__Supplied records__.

-- ==== Sys2Proof/Laws/SysWnAlarm.lean ====
section
/-! SUPPORT. The operations of Machine/WnAlarm.lean that leave the system page. -/

namespace Sys2Proof.Machine

open Sys2Proof

/-- `almAct` leaves the system page. -/
theorem y_almAct (n : Nat) (s : State) : SysKept s (State.almAct n s) := by
  unfold State.almAct
  repeat' first
    | with_reducible exact SysKept.refl _
    | with_reducible assumption
    | (extract_lets +onlyGivenNames x; refine SysKept.cut (s := s) (u := x) ?_ ?_; rotate_left; all_goals first | (intro _; clear_value x) | subst x)
    | (extract_lets +onlyGivenNames x; clear_value x)
    | with_reducible refine (y_envStart ..).step ?_
    | with_reducible refine (k_sendEpoch ..).sys (by decide) ?_
    | with_reducible refine (y_setFlag ..).step ?_
    | with_reducible refine (k_dlOp ..).sys (by decide) ?_
    | with_reducible refine SysKept.ite ?_ ?_
    | with_reducible refine SysKept.foldl _ ?_ (fun _ _ _ => ?_)
    | split

/-- `setTarget` leaves the system page. -/
theorem y_setTarget (n : Nat) (t : Nat) (s : State) : SysKept s (State.setTarget n t s) := by
  unfold State.setTarget
  repeat' first
    | with_reducible exact SysKept.refl _
    | with_reducible assumption
    | (extract_lets +onlyGivenNames x; refine SysKept.cut (s := s) (u := x) ?_ ?_; rotate_left; all_goals first | (intro _; clear_value x) | subst x)
    | (extract_lets +onlyGivenNames x; clear_value x)
    | with_reducible refine (k_modMer ..).sys (by decide) ?_
    | ((with_reducible refine SysKept.wsets ?_ ?_); rotate_left; (((repeat refine List.forall_mem_cons.2 ⟨by dsimp only; first | decide | exact Nat.le_add_right_of_le (by decide) | exact Nat.le_add_right_of_le (Nat.le_add_right_of_le (by decide)), ?_⟩); (intro _ h; cases h))))
    | with_reducible refine SysKept.ite ?_ ?_
    | split

/-- `rearm` leaves the system page. -/
theorem y_rearm (n : Nat) (late : Bool) (s : State) : SysKept s (State.rearm n late s) := by
  unfold State.rearm
  repeat' first
    | with_reducible exact SysKept.refl _
    | with_reducible assumption
    | (extract_lets +onlyGivenNames x; refine SysKept.cut (s := s) (u := x) ?_ ?_; rotate_left; all_goals first | (intro _; clear_value x) | subst x)
    | (extract_lets +onlyGivenNames x; clear_value x)
    | with_reducible refine (y_setTarget ..).step ?_
    | ((with_reducible refine SysKept.wset ?_ ?_); rotate_left; (first | decide | exact Nat.le_add_right_of_le (by decide) | exact Nat.le_add_right_of_le (Nat.le_add_right_of_le (by decide))))
    | with_reducible refine SysKept.ite ?_ ?_
    | split

/-- `fireAlarm` leaves the system page. -/
theorem y_fireAlarm (n : Nat) (s : State) : SysKept s (State.fireAlarm n s) := by
  unfold State.fireAlarm
  repeat' first
    | with_reducible exact SysKept.refl _
    | with_reducible assumption
    | (extract_lets +onlyGivenNames x; refine SysKept.cut (s := s) (u := x) ?_ ?_; rotate_left; all_goals first | (intro _; clear_value x) | subst x)
    | (extract_lets +onlyGivenNames x; clear_value x)
    | with_reducible refine (y_rearm ..).step ?_
    | with_reducible refine (y_almAct ..).step ?_
    | with_reducible refine (k_setLate ..).sys (by decide) ?_
    | ((with_reducible refine SysKept.wsets ?_ ?_); rotate_left; (((repeat refine List.forall_mem_cons.2 ⟨by dsimp only; first | decide | exact Nat.le_add_right_of_le (by decide) | exact Nat.le_add_right_of_le (Nat.le_add_right_of_le (by decide)), ?_⟩); (intro _ h; cases h))))
    | with_reducible refine SysKept.ite ?_ ?_
    | split

end Sys2Proof.Machine
end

__What you need to do__.
Read through the entries above, and wherever a line holds the string "decide", copy it.

__Solution to the exercise__.
    | with_reducible refine (k_sendEpoch ..).sys (by decide) ?_
    | with_reducible refine (k_dlOp ..).sys (by decide) ?_
    | with_reducible refine (k_modMer ..).sys (by decide) ?_
    | ((with_reducible refine SysKept.wsets ?_ ?_); rotate_left; (((repeat refine List.forall_mem_cons.2 ⟨by dsimp only; first | decide | exact Nat.le_add_right_of_le (by decide) | exact Nat.le_add_right_of_le (Nat.le_add_right_of_le (by decide)), ?_⟩); (intro _ h; cases h))))
    | ((with_reducible refine SysKept.wset ?_ ?_); rotate_left; (first | decide | exact Nat.le_add_right_of_le (by decide) | exact Nat.le_add_right_of_le (Nat.le_add_right_of_le (by decide))))
    | with_reducible refine (k_setLate ..).sys (by decide) ?_
    | ((with_reducible refine SysKept.wsets ?_ ?_); rotate_left; (((repeat refine List.forall_mem_cons.2 ⟨by dsimp only; first | decide | exact Nat.le_add_right_of_le (by decide) | exact Nat.le_add_right_of_le (Nat.le_add_right_of_le (by decide)), ?_⟩); (intro _ h; cases h))))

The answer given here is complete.